The novelty of modern guerrilla war, therefore, is not so much military. The guerrillas of today may have at their disposal much better equipment than did their predecessors, but they are still invariably much worse armed than their opponents (they derive a large part of their armament—in the early stages, probably most of it—from what they can capture, buy or steal from the other side, and not, as Pentagon folklore holds, from foreign supplies). Until the ultimate phase of guerrilla war, when the guerrilla force becomes an army, and may actually face and defeat its adversaries in open battle, as at Dienbienphu, there is nothing in the purely military pages of Mao, Vo Nguyen Giap, Che Guevara or other manuals of guerrilla warfare, which a traditional guerrillero or band leader would regard as other than simple common sense.

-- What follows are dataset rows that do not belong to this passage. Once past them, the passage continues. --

-- ==== Sys2Proof/Laws/State.lean ====
section
/-! SUPPORT. For each update of the state, what it does to each field, by `rfl`. -/

namespace Sys2Proof.Machine

variable (s : State)

/-! ### setReg -/

@[simp] theorem State.setReg_pc (r : Reg) (v : Word) : (s.setReg r v).pc = s.pc := rfl
@[simp] theorem State.setReg_cp (r : Reg) (v : Word) : (s.setReg r v).cp = s.cp := rfl
@[simp] theorem State.setReg_tp (r : Reg) (v : Word) : (s.setReg r v).tp = s.tp := rfl
@[simp] theorem State.setReg_dp (r : Reg) (v : Word) : (s.setReg r v).dp = s.dp := rfl
@[simp] theorem State.setReg_ep (r : Reg) (v : Word) : (s.setReg r v).ep = s.ep := rfl
@[simp] theorem State.setReg_br (r : Reg) (v : Word) : (s.setReg r v).br = s.br := rfl
@[simp] theorem State.setReg_sr (r : Reg) (v : Word) : (s.setReg r v).sr = s.sr := rfl
@[simp] theorem State.setReg_mds (r : Reg) (v : Word) : (s.setReg r v).mds = s.mds := rfl
@[simp] theorem State.setReg_rame (r : Reg) (v : Word) : (s.setReg r v).rame = s.rame := rfl
@[simp] theorem State.setReg_level (r : Reg) (v : Word) : (s.setReg r v).level = s.level := rfl
@[simp] theorem State.setReg_dte (r : Reg) (v : Word) : (s.setReg r v).dte = s.dte := rfl
@[simp] theorem State.setReg_mode (r : Reg) (v : Word) : (s.setReg r v).mode = s.mode := rfl
@[simp] theorem State.setReg_nmiPending (r : Reg) (v : Word) : (s.setReg r v).nmiPending = s.nmiPending := rfl
@[simp] theorem State.setReg_pending (r : Reg) (v : Word) : (s.setReg r v).pending = s.pending := rfl
@[simp] theorem State.setReg_addrErrPending (r : Reg) (v : Word) : (s.setReg r v).addrErrPending = s.addrErrPending := rfl
@[simp] theorem State.setReg_addrErrDetected (r : Reg) (v : Word) : (s.setReg r v).addrErrDetected = s.addrErrDetected := rfl
@[simp] theorem State.setReg_defer (r : Reg) (v : Word) : (s.setReg r v).defer = s.defer := rfl
@[simp] theorem State.setReg_lastWasInstruction (r : Reg) (v : Word) : (s.setReg r v).lastWasInstruction = s.lastWasInstruction := rfl
@[simp] theorem State.setReg_dtcActive (r : Reg) (v : Word) : (s.setReg r v).dtcActive = s.dtcActive := rfl
@[simp] theorem State.setReg_inReset (r : Reg) (v : Word) : (s.setReg r v).inReset = s.inReset := rfl
@[simp] theorem State.setReg_resHigh (r : Reg) (v : Word) : (s.setReg r v).resHigh = s.resHigh := rfl
@[simp] theorem State.setReg_modePins (r : Reg) (v : Word) : (s.setReg r v).modePins = s.modePins := rfl
@[simp] theorem State.setReg_mem (r : Reg) (v : Word) : (s.setReg r v).mem = s.mem := rfl
@[simp] theorem State.setReg_stale (r : Reg) (v : Word) : (s.setReg r v).stale = s.stale := rfl
@[simp] theorem State.setReg_draws (r : Reg) (v : Word) : (s.setReg r v).draws = s.draws := rfl
@[simp] theorem State.setReg_env (r : Reg) (v : Word) : (s.setReg r v).env = s.env := rfl
@[simp] theorem State.setReg_cfg (r : Reg) (v : Word) : (s.setReg r v).cfg = s.cfg := rfl

/-! ### writeReg -/

@[simp] theorem State.writeReg_pc (sz : Size) (r : Reg) (v : Word) : (s.writeReg sz r v).pc = s.pc := rfl
@[simp] theorem State.writeReg_cp (sz : Size) (r : Reg) (v : Word) : (s.writeReg sz r v).cp = s.cp := rfl
@[simp] theorem State.writeReg_tp (sz : Size) (r : Reg) (v : Word) : (s.writeReg sz r v).tp = s.tp := rfl
@[simp] theorem State.writeReg_dp (sz : Size) (r : Reg) (v : Word) : (s.writeReg sz r v).dp = s.dp := rfl
@[simp] theorem State.writeReg_ep (sz : Size) (r : Reg) (v : Word) : (s.writeReg sz r v).ep = s.ep := rfl
@[simp] theorem State.writeReg_br (sz : Size) (r : Reg) (v : Word) : (s.writeReg sz r v).br = s.br := rfl
@[simp] theorem State.writeReg_sr (sz : Size) (r : Reg) (v : Word) : (s.writeReg sz r v).sr = s.sr := rfl
@[simp] theorem State.writeReg_mds (sz : Size) (r : Reg) (v : Word) : (s.writeReg sz r v).mds = s.mds := rfl
@[simp] theorem State.writeReg_rame (sz : Size) (r : Reg) (v : Word) : (s.writeReg sz r v).rame = s.rame := rfl
@[simp] theorem State.writeReg_level (sz : Size) (r : Reg) (v : Word) : (s.writeReg sz r v).level = s.level := rfl
@[simp] theorem State.writeReg_dte (sz : Size) (r : Reg) (v : Word) : (s.writeReg sz r v).dte = s.dte := rfl
@[simp] theorem State.writeReg_mode (sz : Size) (r : Reg) (v : Word) : (s.writeReg sz r v).mode = s.mode := rfl
@[simp] theorem State.writeReg_nmiPending (sz : Size) (r : Reg) (v : Word) : (s.writeReg sz r v).nmiPending = s.nmiPending := rfl
@[simp] theorem State.writeReg_pending (sz : Size) (r : Reg) (v : Word) : (s.writeReg sz r v).pending = s.pending := rfl
@[simp] theorem State.writeReg_addrErrPending (sz : Size) (r : Reg) (v : Word) : (s.writeReg sz r v).addrErrPending = s.addrErrPending := rfl
@[simp] theorem State.writeReg_addrErrDetected (sz : Size) (r : Reg) (v : Word) : (s.writeReg sz r v).addrErrDetected = s.addrErrDetected := rfl
@[simp] theorem State.writeReg_defer (sz : Size) (r : Reg) (v : Word) : (s.writeReg sz r v).defer = s.defer := rfl
@[simp] theorem State.writeReg_lastWasInstruction (sz : Size) (r : Reg) (v : Word) : (s.writeReg sz r v).lastWasInstruction = s.lastWasInstruction := rfl
@[simp] theorem State.writeReg_dtcActive (sz : Size) (r : Reg) (v : Word) : (s.writeReg sz r v).dtcActive = s.dtcActive := rfl
@[simp] theorem State.writeReg_inReset (sz : Size) (r : Reg) (v : Word) : (s.writeReg sz r v).inReset = s.inReset := rfl
@[simp] theorem State.writeReg_resHigh (sz : Size) (r : Reg) (v : Word) : (s.writeReg sz r v).resHigh = s.resHigh := rfl
@[simp] theorem State.writeReg_modePins (sz : Size) (r : Reg) (v : Word) : (s.writeReg sz r v).modePins = s.modePins := rfl
@[simp] theorem State.writeReg_mem (sz : Size) (r : Reg) (v : Word) : (s.writeReg sz r v).mem = s.mem := rfl
@[simp] theorem State.writeReg_stale (sz : Size) (r : Reg) (v : Word) : (s.writeReg sz r v).stale = s.stale := rfl
@[simp] theorem State.writeReg_draws (sz : Size) (r : Reg) (v : Word) : (s.writeReg sz r v).draws = s.draws := rfl
@[simp] theorem State.writeReg_env (sz : Size) (r : Reg) (v : Word) : (s.writeReg sz r v).env = s.env := rfl
@[simp] theorem State.writeReg_cfg (sz : Size) (r : Reg) (v : Word) : (s.writeReg sz r v).cfg = s.cfg := rfl
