/-- A store outside the register field leaves the control fields. -/
theorem storeByte_controls_kept {p : Byte} {o : Word} {v : Byte} {s : State} {w : Stored}
    (h : storeByte p o v s = .next w) (hn : ∀ q, s.region p o ≠ .register q) : ControlsKept s w.state := by
  unfold storeByte at h
  split at h
  case h_3 q hq => exact absurd hq (hn q)
  case h_5 => cases h; exact ⟨(drawByteAt_controls hn).1, (drawByteAt_controls hn).2, (drawByteAt_controls hn).3, (drawByteAt_controls hn).4⟩
  all_goals cases h
  all_goals exact ⟨rfl, rfl, rfl, rfl⟩

theorem fieldAddress_inj {q q' : BitVec 7} : fieldAddress q = fieldAddress q' ↔ q' = q :=
  ⟨fun e => BitVec.eq_of_toNat_eq (by unfold fieldAddress at e; omega), fun e => by rw [e]⟩

theorem getVector_ofFn {α : Type} {n : Nat} (f : Fin n → α) (j : Fin n) : (Vector.ofFn f).get j = f j := by
  simp [Vector.get]
  rfl

/-- A stored byte reaches the control fields that lie at its address, and no other. -/
theorem storeByte_controls {p : Byte} {o : Word} {v : Byte} {s : State} {w : Stored}
    (h : storeByte p o v s = .next w) :
    w.state.rame = (if s.busAddress p o = fieldAddress s.cfg.registers.ramcr then v.getLsbD s.cfg.registers.rameBit
      else s.rame) ∧
    (∀ j, w.state.level.get j =
      if s.busAddress p o = fieldAddress (s.cfg.registers.ipr.get (s.cfg.registers.levelAt.get j).1)
      then v.extractLsb' (s.cfg.registers.levelAt.get j).2 3 else s.level.get j) ∧
    (∀ j, w.state.dte.get j =
      if s.busAddress p o = fieldAddress (s.cfg.registers.dte.get (s.cfg.registers.dteAt.get j).1)
      then v.getLsbD (s.cfg.registers.dteAt.get j).2 else s.dte.get j) ∧
    (s.busAddress p o ≠ fieldAddress s.cfg.registers.mdcr → w.state.mds = s.mds) := by
  by_cases hq : ∃ q, s.region p o = .register q
  · obtain ⟨q, hq⟩ := hq
    simp only [storeByte, hq, Host.Outcome.next.injEq] at h
    subst h
    simp only [State.region_register.mp hq, fieldAddress_inj, ne_eq]
    exact ⟨rfl, fun j => getVector_ofFn _ j, fun j => getVector_ofFn _ j, fun hn => if_neg hn⟩
  · have hn : ∀ q, s.region p o ≠ .register q := fun q e => hq ⟨q, e⟩
    have ha : ∀ q, s.busAddress p o ≠ fieldAddress q := fun q e => hn q (State.region_register.mpr e)
    obtain ⟨h1, h2, h3, h4⟩ := storeByte_controls_kept h hn
    simp only [ha, if_false, h1, h2, h3, h4, implies_true, and_self]

/-- A stored byte reaches no storage byte but the one at its address, and is there if that can be written. -/
theorem storeByte_memory {p : Byte} {o : Word} {v : Byte} {s : State} {w : Stored}
    (h : storeByte p o v s = .next w) :
    (∀ k, (s.region p o).key ≠ some k → memRead w.state.mem k = memRead s.mem k) ∧
    (∀ k, s.region p o = .cell k → Memory.wf s.mem = true → memRead w.state.mem k = v) := by
  unfold storeByte at h
  split at h
  case h_1 k hr =>
    cases h
    rw [hr]
    exact ⟨fun j hj => memRead_memWrite_other _ _ fun e => hj (by rw [e]; rfl),
      fun j hj hw => by cases hj; exact memRead_memWrite_same _ _ hw⟩
  case h_2 k hr =>
    cases h
    rw [hr]
    exact ⟨fun j hj => memRead_memWrite_other _ _ fun e => hj (by rw [e]; rfl), by simp⟩
  case h_5 k hr =>
    cases h
    cases k with
    | none => simp only [drawByteAt, hr]; exact ⟨fun _ _ => rfl, by simp⟩
    | some k =>
      simp only [drawByteAt, hr]
      exact ⟨fun j hj => memRead_memWrite_other _ _ fun e => hj (by rw [e]; rfl), by simp⟩
  all_goals cases h
  all_goals next hr => rw [hr]; exact ⟨fun _ _ => rfl, by simp⟩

The novelty is political, and it is of two kinds. First, situations are now more common when the guerrilla force can rely on mass support in widely different areas of its country. It does so in part by appealing to the common interest of the poor against the rich, the oppressed against the government; and in part by exploiting nationalism or the hatred of foreign occupiers (often of another colour). It is, once again, only the folklore of military experts that ‘peasants want only to be left alone’. They don’t. When they have no food, they want food; when they have no land, they want land; when they are cheated by the officials of a remote capital, they want to get rid of them. But above all they want rights as men and when ruled by foreigners, to get rid of the foreigners. One ought to add that an effective guerrilla war is possible only in countries in which such appeals can be successfully made to a high percentage of the rural population in a high proportion of the country’s territory. One of the major reasons for the defeat of guerrilla war in Malaya and Kenya was that these conditions did not obtain: the guerrillas were drawn almost entirely from among the Chinese or Kikuyu, whereas the Malays (the rural majority) and the rest of Kenya remained largely outside the movement.